Una gran sombra casi como una mancha oscura y grotesca la capturo. Hyōdō Issei comenzó a acercarse a 'Yuuma Amano'. Una mirada condescendiente y la pérdida de curvatura en su boca. Casi que como si todo hubiera sido previsto.
—Sabes, no fuiste una gran actriz que digamos —vociferó—. Acercarte a un chico que no conoces de nada y pedirle una cita no es un gran plan, pudiste haberlo intentando de otra manera —el tono frío vino adornado en su oraciones—. Sin embargo, debo decir que tu plan fue el mejor, tus compañeros caídos generalmente tocan tu puerta y dicen "culpa a Dios por el poder que te dio" casi como si fuera un cliché, por los dioses, hay que darte un crédito —una risa cesó sus oraciones y levantó su mirada. Estaba atemorizada, intentó moverse, convocar una lanza de luz en sus manos.
Cada esfuerzo que hacía parecía inútil, nada podía moverla. Sentía una presión que aplasto su sistema óseo y que le daba a su columna un escalofrío constante. Sus ojos tomaron un brillo rojizo, tan malévolo que casi pareciese sacado de un cuento.
La realidad supera a la ficción.
—Supongo que te envío Kokabiel en busca de mi Sacred Gear, un buen detalle que al parecer parece una obsesión —gruño, sus palabras con una pizca de veneno cuando mencionó al ángel —. Reynare es tu nombre, ¿no? Bueno, dejando mi monólogo a un lado… supongo que es hora de que vayas a morir, saludame a tus compañeros de mi parte.
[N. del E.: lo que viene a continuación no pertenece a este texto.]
/-! ### Watching the peer -/

/-- What the monitor follows in an observed peer tenure (R126, R127, R128), in whatever access state; where a header or the end of a capture
changes the drive work, the access state follows it, and a station that returns to IDLE drops a yield call (R24, R38). A SEEK strobe that the
drive takes sets the arm cylinder to the value on CYL when that is 0–399, and a RCAL strobe to 0 (SKC and SKF then read deasserted: log entry
43); SKF after either makes it UNKNOWN; HSEL gives the observed head. A good header within range corrects the arm cylinder. In a visited slot
of a WATCHING monitor a capture begins with the header, the observed head and SNUM; in HOLDING the capture held is abandoned first: its frame
stays STALE, a pinned one in the refresh set, an unpinned one retiring while a delivery reads it (R120, R138). A capture of kind none, a read
cut short, a read without data sync and a read whose header is unreadable (R130) end with nothing reported. A write without data sync is
marked written without good capture and goes on to its end: that it is not reported at once is the model's reading (log entry 32), that one
with no effective cell by then ends as kind none its choice (log entry 68). A good
capture of a read gives its words to a STALE directory frame, VALID from then on and out of the refresh set, and changes nothing for a VALID
one or none (R121). It completes a sector of a waiting READ that covers it: a FREE frame takes the words, becomes the VALID directory frame
and has a delivery job queued, the sector is done from PEER, one frame of the reservation is used and CAPTURE goes up; a CHECK whose last
sector it is ends DONE (R134, R135, R136). In LOADING with the label reservation held, a good read capture of the label sector is this
station's label read (R137): the reservation is given up and the verdict enters MOUNTED, with the frames released as for an own read (R155),
or UNUSABLE (R156); a bad one is not taken. -/
def Obligations.PeerTrafficFollowed : Prop :=
  ∀ s : State, s.powered = true → s.access.peerHolding = some .observed →
    (∀ (c : BitVec 9) (l : Lines) (a : Fin 400), s.pins.rdy = true → l.skc = true ∨ l.skf = true → c.toNat = a.val →
      exec (.peerSeekStrobe c l) s = .next { s with
        pins := { s.pins.sample l with skc := false, skf := false }
        monitor := { s.monitor with arm := some a, motion := some .seekInRange } })
    ∧ (∀ (l : Lines), s.pins.rdy = true → exec (.peerRcalStrobe l) s = .next { s with
        pins := { s.pins.sample l with skc := false, skf := false }
        monitor := { s.monitor with arm := some 0, motion := some .recalibrate } })
    ∧ (s.monitor.motion = some .seekInRange ∨ s.monitor.motion = some .recalibrate →
      exec .peerSkfRises s = .next { s with
        pins := { s.pins with skf := true }, monitor := { s.monitor with arm := none, motion := none } })
    ∧ (∀ h, exec (.peerHselChange h) s = .next { s with monitor := { s.monitor with head := if h then 1 else 0 } })
    ∧ (∀ (ws : List Word) (l : Lines) (a : Fin 400), Still s → s.monitor.state = .watching → s.monitor.heldFor = none →
      ws.length = 5 → headerGood { sync := true, words := ws } = true → (ws.getD 0 0).toNat = a.val →
      (ws.getD 1 0).toNat < 2 → (ws.getD 2 0).toNat < 20 →
      exec (.peerHeader true ws l) s = .next (State.settleAccess { s with
        pins := s.pins.sample l
        monitor := { s.monitor with
          arm := some a, state := .capturing, header := ws, data := [], kind := none, addr := none, verdict := none
          capHead := s.monitor.head, capSnum := l.snum.toNat } }))
    ∧ (∀ ws l, Still s → headerGood { sync := true, words := ws } = false →
      exec (.peerHeader false ws l) s = .next (State.settleAccess { s with pins := s.pins.sample l }))
    ∧ (∀ (ws : List Word) (l : Lines) (f : Nat), Still s → s.monitor.state = .holding → s.monitor.heldFor = some f → ws.length = 5 →
      headerGood { sync := true, words := ws } = true → (ws.getD 0 0).toNat < 400 → (ws.getD 1 0).toNat < 2 → (ws.getD 2 0).toNat < 20 →
      (s.frame f).state = .stale → (s.frame f).inDir = true →
      ∃ (u : State) (a : Fin 400), exec (.peerHeader true ws l) s = .next u.settleAccess ∧ a.val = (ws.getD 0 0).toNat
        ∧ u.monitor = { s.monitor with
            arm := some a, state := .capturing, header := ws, data := [], kind := none, addr := none, verdict := none
            heldFor := none, abandonedFor := some f, capHead := s.monitor.head, capSnum := l.snum.toNat }
        ∧ ((s.frame f).pinned = true → u.frame f = s.frame f ∧ ∃ e ∈ u.cache.refresh, e.frame = f)
        ∧ ((s.frame f).pinned = false → s.hold f ≠ 0 →
            u.frame f = { s.frame f with state := .stale, inDir := false, pinned := false, owner := none }
            ∧ f ∉ u.cache.lru ∧ ∀ e ∈ u.cache.refresh, e.frame ≠ f)
        ∧ (∀ g, g ≠ f → u.frame g = s.frame g) ∧ u.cache.store = s.cache.store ∧ u.queue = s.queue ∧ u.port = s.port
        ∧ u.access = s.access ∧ u.lines = s.lines)
    ∧ (s.monitor.state = .capturing →
      let ended : State := { s with monitor := { s.monitor with
        state := .watching, header := [], data := [], kind := none, addr := none, verdict := none, heldFor := none } }
      exec .captureKindNone s = .next ended
      ∧ (s.monitor.kind = none → exec (.captureDataSyncNotFound .read) s = .next ended
          ∧ (Still s → exec (.captureCutShort .read) s = .next ended.settleAccess)
          ∧ (∀ c : PeerCapture, Still s → c.field = .read → s.monitor.heldFor = none → headerLocates s.monitor.header = none →
              exec (.captureCompletes c) s = .next ended.settleAccess)
          ∧ ∀ g : Gate,
              ((∃ x ∈ g.early ++ g.late, x.wrg = true ∧ x.rdy = true ∧ x.skc = true ∧ x.wpt = false) →
                exec (.captureDataSyncNotFound (.write g)) s = .next { s with
                  monitor := { s.monitor with kind := some .write, verdict := some .notGood } })
              ∧ ((∀ x ∈ g.early ++ g.late, ¬(x.wrg = true ∧ x.rdy = true ∧ x.skc = true ∧ x.wpt = false)) →
                exec (.captureDataSyncNotFound (.write g)) s = .next ended)))
    ∧ (∀ (c : PeerCapture) (a : SectorAddr), Still s → StoreInv s → s.monitor.state = .capturing → s.monitor.kind = none →
      s.monitor.heldFor = none → headerLocates s.monitor.header = some a → s.cart.state = .mounted → c.field = .read →
      c.words.length = 257 → fieldWordsGood c.words = true → s.cache.frames.length = 64 →
      let watching : Monitor := { s.monitor with
        state := .watching, header := [], data := [], kind := none, addr := none, verdict := none, heldFor := none }
      (s.queue.held = [] → (∀ f, s.dirFrame a = some f → (s.frame f).state = .valid) →
        exec (.captureCompletes c) s = .next (State.settleAccess { s with monitor := watching }))
      ∧ (s.queue.held = [] → ∀ f, s.dirFrame a = some f → (s.frame f).state = .stale → s.busy f = false →
        ∃ u : State, exec (.captureCompletes c) s = .next u.settleAccess
          ∧ u.frame f = { s.frame f with state := .valid } ∧ (∀ g, g ≠ f → u.frame g = s.frame g)
          ∧ readFrame u.cache.store f = c.words.take 256 ∧ (∀ g, g ≠ f → readFrame u.cache.store g = readFrame s.cache.store g)
          ∧ u.cache.refresh = s.cache.refresh.filter (fun e => e.frame != f)
          ∧ u.cache.lru = s.cache.lru.filter (fun g => g != f) ++ [f]
          ∧ u.monitor = watching ∧ u.port = s.port ∧ u.faults = s.faults ∧ u.access = s.access ∧ u.lines = s.lines)
      ∧ (∀ r, s.queue.held = [r] → r.state = .waiting → r.chain = none → r.refusedAt = none → r.addr.cyl = a.cyl →
        s.zones.thresholds.capture = 0 → s.dirFrame a = none →
        (r.kind = .read → s.zones.caches a.cyl = true → (∃ fr ∈ s.cache.frames, fr.state = .free) → a.index ∈ r.undone →
          (∃ i ∈ r.undone, i ≠ a.index) →
          ∃ (u : State) (f : Nat), exec (.captureCompletes c) s = .next u.settleAccess ∧ f < 64 ∧ (s.frame f).state = .free
            ∧ u.frame f = { Frame.free with state := .valid, addr := some a, inDir := true } ∧ (∀ g, g ≠ f → u.frame g = s.frame g)
            ∧ readFrame u.cache.store f = c.words.take 256
            ∧ (∀ g, g ≠ f → readFrame u.cache.store g = readFrame s.cache.store g)
            ∧ u.queue.held = [{ r.markDone a.index .peer with reserved := r.reserved - 1 }]
            ∧ u.port = { s.port with jobs := s.port.jobs ++
                [{ req := r.id, orphan := false, kind := .delivery f a.index, base := r.mem + 256 * (a.index - r.addr.index) }] }
            ∧ u.faults = { s.faults with capture := s.faults.capture + 1 } ∧ u.monitor = watching ∧ u.access = s.access ∧ u.lines = s.lines)
        ∧ (r.kind = .check → r.undone = [a.index] → r.source = none → s.delivering r.id = false → s.port.fifo.length < 16 →
          ∃ (u : State) (d : Completion), exec (.captureCompletes c) s = .next u.settleAccess ∧ d.tag = r.tag ∧ d.kindCode = r.kind.code ∧ d.outcome = .done
            ∧ d.source = .peer ∧ d.sectors = r.done.length + 1 ∧ d.wordA = 0 ∧ d.wordB = 0
            ∧ u.port.fifo = s.port.fifo ++ [d] ∧ u.queue.held = [] ∧ u.faults.capture = s.faults.capture + 1
            ∧ u.cache.store = s.cache.store ∧ u.monitor = watching ∧ u.access = s.access ∧ u.lines = s.lines)))
    ∧ (∀ c : PeerCapture, Still s → s.monitor.state = .capturing → s.monitor.kind = none → s.monitor.heldFor = none →
      s.cart.state = .loading → s.cache.labelReserved = true → c.field = .read → c.words.length = 257 →
      (∀ f, s.dirFrame { cyl := 0, head := 0, sec := 0 } = some f → (s.frame f).state = .valid) →
      let header : HeaderField := { sync := true, words := s.monitor.header }
      let verdict := labelSerial (c.words.take 256)
      let after (u : State) : Prop := u.cache.store = s.cache.store
        ∧ u.monitor = { s.monitor with
            state := .watching, header := [], data := [], kind := none, addr := none, verdict := none, heldFor := none }
        ∧ u.queue = s.queue ∧ u.faults = s.faults ∧ u.seq = s.seq ∧ u.zones = s.zones ∧ u.access = s.access ∧ u.lines = s.lines
      (headerClass header { cyl := 0, head := 0, sec := 0 } = .matching → fieldWordsGood c.words = true →
        (∀ serial, verdict = some serial → s.cart.lastSerial ≠ some serial →
          ∃ u : State, exec (.captureCompletes c) s = .next u.settleAccess ∧ u.cache.labelReserved = false
            ∧ u.cart = { s.cart with state := .mounted, lastSerial := some serial }
            ∧ u.port.notices = s.port.notices ||| 0x0002#15
            ∧ (∀ f, (s.frame f).state = .valid ∨ (s.frame f).state = .stale → s.hold f = 0 → u.frame f = Frame.free)
            ∧ (∀ f, (s.frame f).state = .valid ∨ (s.frame f).state = .stale → s.hold f ≠ 0 →
                u.frame f = { s.frame f with state := .stale, inDir := false, pinned := false, owner := none })
            ∧ (∀ f, (s.frame f).state ≠ .valid → (s.frame f).state ≠ .stale → u.frame f = s.frame f) ∧ after u)
        ∧ (∀ serial, verdict = some serial → s.cart.lastSerial = some serial →
          ∃ u : State, exec (.captureCompletes c) s = .next u.settleAccess ∧ u.cache.labelReserved = false
            ∧ u.cart = { s.cart with state := .mounted } ∧ u.port.notices = s.port.notices ||| 0x0002#15
            ∧ (∀ f, (s.frame f).state = .valid → (s.frame f).pinned = false → s.hold f = 0 → u.frame f = Frame.free)
            ∧ (∀ f, (s.frame f).state ≠ .valid ∨ (s.frame f).pinned = true → u.frame f = s.frame f)
            ∧ (∀ f ∈ s.cache.lru, (s.frame f).state = .stale → (s.frame f).pinned = true → ∃ e ∈ u.cache.refresh, e.frame = f)
            ∧ after u)
        ∧ (verdict = none → s.queue.held = [] →
          ∃ u : State, exec (.captureCompletes c) s = .next u.settleAccess ∧ u.cache = { s.cache with labelReserved := false }
            ∧ u.cart = { s.cart with state := .unusable, lastSerial := none } ∧ u.port.notices = s.port.notices ||| 0x0004#15
            ∧ after u))
      ∧ (headerClass header { cyl := 0, head := 0, sec := 0 } = .matching → fieldWordsGood c.words = false →
        ∃ u : State, exec (.captureCompletes c) s = .next u.settleAccess ∧ u.cache = s.cache ∧ u.cart = s.cart ∧ u.port = s.port
          ∧ after u))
Su caminata a su alrededor se detuvo, empezó a apretar su mano escuchandose sus hueso quebrarse poco a poco. Sangre empezó a ser derramada, su piel rota y pequeños gemidos de agonía salieron de sus labios. Sus ojos empezaron a perder brillo y su cadáver fue tragado, marchitándose dejándose como último vestigio de su existencia la sangre el suelo.
Un círculo mágico había salido justo detrás de él, un rostro conocido había aparecido a sus espaldas.
Cabello carmesí, ojos azules y un cuerpo que llenaría de lujuria a cualquier persona. Rias Gremory.
Su plan, la muerte de Hyōdo Issei había demorado un poco más de la cuenta. Tal vez no la convocó o no tomó el folleto dado por su familiar.
Vio como un cadáver era recogido por una sombra gigantesca y como Hyōdō Issei volteo a verla.
—Rias Gremory —murmuró, sus sentidos mejorados pudieron captar la mención de su nombre —, te tengo algunas preguntas, ¿podrías contestarlas?
Una sonrisa que creyó ver en una película de terror se curvo en sus labios.
Life 0
Había publicado esto en otra plataforma, pero me recomendaron que lo subiera aquí. Intentaré adaptarme pero no prometo nada.